Johannesburg
… The Biennale itself goes under the collective title of 'Trade Routes: History and Geography' and consists of six exhibitions, four in Johannesburg and two in Cape Town. The Johannesburg ones were 'Alternating Currents', co-curated by Enwezor and Octavia Zaya, at the Electric Workshop; 'Important and Exportant', curated by Gerardo Mosquera, at the Johannesburg Art Gallery; 'Hong Kong etc' curated by Hou Hanru, at the Rembrandt van Rijn Art Gallery, Market Theatre Precinct; and 'Transversions', curated by Yu Yeon Kim, at MuseumAfrica (sic). The Cape Town exhibitions were 'Graft', curated by Colin Richards, at South African National Gallery, and 'Life’s Little Necessitates', Curated by Kellie Jones, at the Castle of Good Hope.
The nearest that black South Africa gets to being curatorially included in the Biennale is in the form of Colin Richards, a white curator, writer and Senior Lecturer at the University of Witwatersrand, Johannesburg. This point is important because the construction of this Biennale does nothing to interrupt the formidable set of cultural and political assumptions that disempower black South Africans, regarding them as culturally worthless and lacking intellectual ability. So black South Africans, with aspirations to curate exhibitions see those aspirations denied and trampled upon. But the worst of this only becomes apparent when we realise that Black South Africa is brutally marginalised twice over: black South Africa, has, by and large, not been asked to participate in this Biennale and neither has black South Africa been addressed by this Biennale…

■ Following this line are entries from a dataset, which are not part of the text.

/-- An outstanding operation is dispatched, done, and taken by its engine. The cipher first in order goes to the
lowest free core with its key; an operation done leaves the outstanding ones with one completion in its engine's
ring and its result where it was asked; an engine that takes a completion frees its tag. -/
def Obligations.OperationsEnd : Prop :=
  (∀ (s : State) (o : Op) (core : Nat) (slot : Nat) (label : List Byte) (key : List Nat),
      s.nextCipher = some o →
      s.freeAes = some core →
      o.work = .derive slot label →
      (s.slot slot).state = .valid →
      s.cached slot label = some key →
      Completes (.cipherDispatch false) s fun t =>
        t.u.accel.ops = s.u.accel.ops.map (fun q => if q.id = o.id then { q with fetch := some ⟨core, slot, [], 0⟩ } else q) ∧
        t.reg SEC_CACHE_HIT = s.reg SEC_CACHE_HIT + 1) ∧
  (∀ (s : State) (pe : Fin 16) (slot : Fin 48) (o : Op) (q : Nat) (start : Nat) (d : Nat) (c : Nat) (l : Nat),
      s.opAt pe slot = some o →
      s.shadows = false →
      s.bit PWR_STATUS_CHANGING = false →
      o.work = .place q start d c l →
      Completes (.opCompletion pe slot []) s fun t =>
        t.u.accel.ops = s.u.accel.ops.filter (fun p => !(p.id == o.id)) ∧
        (t.engine pe).ring = (s.engine pe).ring ++ [⟨tagOf pe slot, o.thread, o.cls, cplOk, 0, o.beat % 65536, 0⟩] ∧
        (t.queue q).packets = (s.queue q).packets.map (fun p => if p.start = start then { p with decoder := some d, cls := c, length := l } else p)) ∧
  (∀ (s : State) (pe : Fin 16) (slot : Fin 48) (o : Op) (a : Nat) (b : Nat) (len : Nat),
      s.opAt pe slot = some o →
      s.shadows = false →
      s.bit PWR_STATUS_CHANGING = false →
      o.work = .copy (.envelope a) (.envelope b) len →
      len < 2 ^ 19 →
      Completes (.opCompletion pe slot []) s fun t =>
        t.u.accel.ops = s.u.accel.ops.filter (fun p => !(p.id == o.id)) ∧
        (t.engine pe).ring = (s.engine pe).ring ++ [⟨tagOf pe slot, o.thread, o.cls, cplOk, 0, o.beat % 65536, 0⟩] ∧ t.bytes b len = s.bytes a len) ∧
  (∀ (s : State) (pe : Fin 16) (slot : Fin 48) (o : Op) (f : Fetch) (k : Nat) (a : Nat) (len : Nat) (out : Nat),
      s.opAt pe slot = some o →
      s.shadows = false →
      s.bit PWR_STATUS_CHANGING = false →
      o.work = .cmac k a len out →
      o.fetch = some f →
      Completes (.opCompletion pe slot []) s fun t =>
        t.u.accel.ops = s.u.accel.ops.filter (fun p => !(p.id == o.id)) ∧
        (t.engine pe).ring = (s.engine pe).ring ++ [⟨tagOf pe slot, o.thread, o.cls, cplOk, 1, o.beat % 65536, out⟩] ∧
        t.u.accel.sram = sramPut pe out (bytesOfNat (Crypto.cmac f.key (natBytes (s.sramBytes pe a len)))) s.u.accel.sram) ∧
  (∀ (s : State) (pe : Fin 16) (slot : Fin 48) (o : Op) (final : Nat) (out : Nat),
      s.opAt pe slot = some o →
      s.shadows = false →
      s.bit PWR_STATUS_CHANGING = false →
      o.work = .routeWalk final out →
      (s.walk final fun _ => false).reason = 0 →
      Completes (.opCompletion pe slot []) s fun t =>
        t.u.accel.ops = s.u.accel.ops.filter (fun p => !(p.id == o.id)) ∧
        (t.engine pe).ring = (s.engine pe).ring ++ [⟨tagOf pe slot, o.thread, o.cls, cplOk, 1, o.beat % 65536, out⟩] ∧
        t.u.accel.sram = sramPut pe out (s.walk final fun _ => false).bytes s.u.accel.sram ∧ t.reg FWD_RW_OK = s.reg FWD_RW_OK + 1) ∧
  (∀ (s : State) (pe : Fin 16) (slot : Fin 48) (o : Op) (st : Nat) (blk : Nat) (out : Nat),
      s.opAt pe slot = some o →
      s.shadows = false →
      s.bit PWR_STATUS_CHANGING = false →
      o.work = .sha st blk out →
      s.u.accel.ops = [o] →
      Completes (.opCompletion pe slot []) s fun t =>
        t.u.accel.ops = s.u.accel.ops.filter (fun p => !(p.id == o.id)) ∧
        (t.engine pe).ring = (s.engine pe).ring ++ [⟨tagOf pe slot, o.thread, o.cls, cplOk, 1, o.beat % 65536, out⟩]) ∧
  (∀ (s : State) (pe : Fin 16) (slot : Fin 48),
      ((s.engine pe).ring.any fun c => c.tag == tagOf pe slot) = true →
      Completes (.completionTake pe slot) s fun t =>
        (t.engine pe).ring = (s.engine pe).ring.filter (fun c => !(c.tag == tagOf pe slot)) ∧ (t.engine pe).slots = (s.engine pe).slots.filter (fun k => !(k == slot.val)))
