/-- Where the forwarding tables show what is learned (R260, R263, R282). -/
def learnRegs : List (Nat × Nat) :=
  [(FWD_TBLn_HIT 0, 4), (FWD_TBLn_LEARN 0, 4), (FWD_TBLn_NOSPACE 0, 4), (FWD_TBLn_EVICT 0, 4), (FWD_TBLn_COUNT 0, 4),
    (FWD_STATUS, 1)]

/-- Where a policer shows the colours it gives (R334). -/
def policeRegs : List (Nat × Nat) := [(SCH_POLk_GREEN 0, 16), (SCH_POLk_YELLOW 0, 16), (SCH_POLk_RED 0, 16)]

/-- Where a packet offered to an uplink class shows (R304, R334, R335). -/
def offerRegs : List (Nat × Nat) := policeRegs ++ [(SCH_POLk_YDROP 0, 16)] ++ enqueueRegs

/-- Where an accepted frame shows: POLLs, JOIN requests and REPORTs (R225, R228, R233). -/
def passedRegs : List (Nat × Nat) :=
  [(MAC_STATUS, 1), (MAC_POLLS, 1), (MAC_POLL_OUTSIDE, 1), (MAC_JOIN_REQ, 1), (MAC_REPORTS, 1), (MAC_BRIDLE_EVT, 1),
    (MAC_BRIDLE_EVICT, 1)]

namespace Act.Stores

open Reach (has_array)

variable {R : Reach}

/-! #### Tables and pending lists -/

theorem tableUpdate {n key : Nat} {f : Entry → Entry} : Stores (.quiet [] [.fwd]) (Act.tableUpdate n key f) := by
  refine read fun _ => ?_
  split
  · exact nop
  · exact within .entry

theorem tableInsert {n : Nat} {e : Entry} {k : Nat → Nat → Nat → Entry → Act} (hk : ∀ w x y z, Stores R (k w x y z))
    (hs : (Reach.events learnRegs [.fwd]).sub R = true := by decide +kernel) :
    Stores R (Act.tableInsert n e k) := by
  have put {slot : Nat} : Stores R (.seq (Act.entry n slot e) (Act.tableCount n)) :=
    seq (within (R := .events learnRegs [.fwd]) (.sub .entry) hs) <|
      within (R := .events learnRegs [.fwd]) (.sub .tableCount) hs
  have noSpace : Stores R (Act.sat (FWD_TBLn_NOSPACE n)) :=
    within (R := .events learnRegs [.fwd]) (.sat has_array) hs
  have evict : Stores R (Act.sat (FWD_TBLn_EVICT n)) := within (R := .events learnRegs [.fwd]) (.sat has_array) hs
  have told {v : Nat} : Stores R (Act.raiseOnce 48 n (leBytes 1 v)) := raiseOnce (Reach.sub_trans hs)
  have lfsr {f : Fwd → Store Nat} : Stores R (Act.fwd fun x => { x with lfsr := f x }) :=
    within (R := .events learnRegs [.fwd]) .units hs
  refine read fun _ => ?_
  dsimp only
  split
  · exact seq put (hk _ _ _ _)
  · split
    · exact seq put (hk _ _ _ _)
    · split
      · exact all ⟨noSpace, told, hk _ _ _ _⟩
      · exact all ⟨when lfsr, evict, put, hk _ _ _ _⟩

theorem pendChain {l : List Nat} : Stores (.quiet [] []) (Act.pendChain l) := by
  induction l with
  | nil => exact nop
  | cons a l ih =>
    cases l with
    | nil => exact memBytes
    | cons b l => exact seq memBytes ih

/-- R219: a child's pending list becomes another. -/
theorem pendLink {nsa : Nat} {l : List Nat} : Stores (.quiet [] [.fwd, .pair]) (Act.pendLink nsa l) :=
  all ⟨sub pendChain, sub recUpdate, seq (sub tableUpdate) (sub tableUpdate)⟩

theorem pendRemove {nsa : Nat} {gone : List Nat} : Stores (.quiet [] [.fwd, .mac, .pair]) (Act.pendRemove nsa gone) :=
  read fun _ => when <| seq (sub pendLink) <| read fun _ => units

… The introduction of apartheid in 1948 inflicted colossal damage on the pysche and on the fabric of South Africa and now, when the country is emerging from one of the most traumatic periods of its history, the Johannesburg Biennale steadfastly refuses to acknowledge apartheid and its legacy within the curatorial constructs of these exhibitions. This slap in the face for black South Africa is compounded by the Biennale publicity material. The banners and posters that one sees around Johannesburg and Cape Town have absolutely no resonance with the people. Black South Africa scarcely knows that a Biennale is taking place within its midst, because, suite simply, no-one has bothered to tell them.
The above extracts are from "Johannesburg", a review of the Johannesburg Biennale by Eddie Chambers, in Art Monthly, Number 212, December 1997-January 1998: 14-18. [RTTJ]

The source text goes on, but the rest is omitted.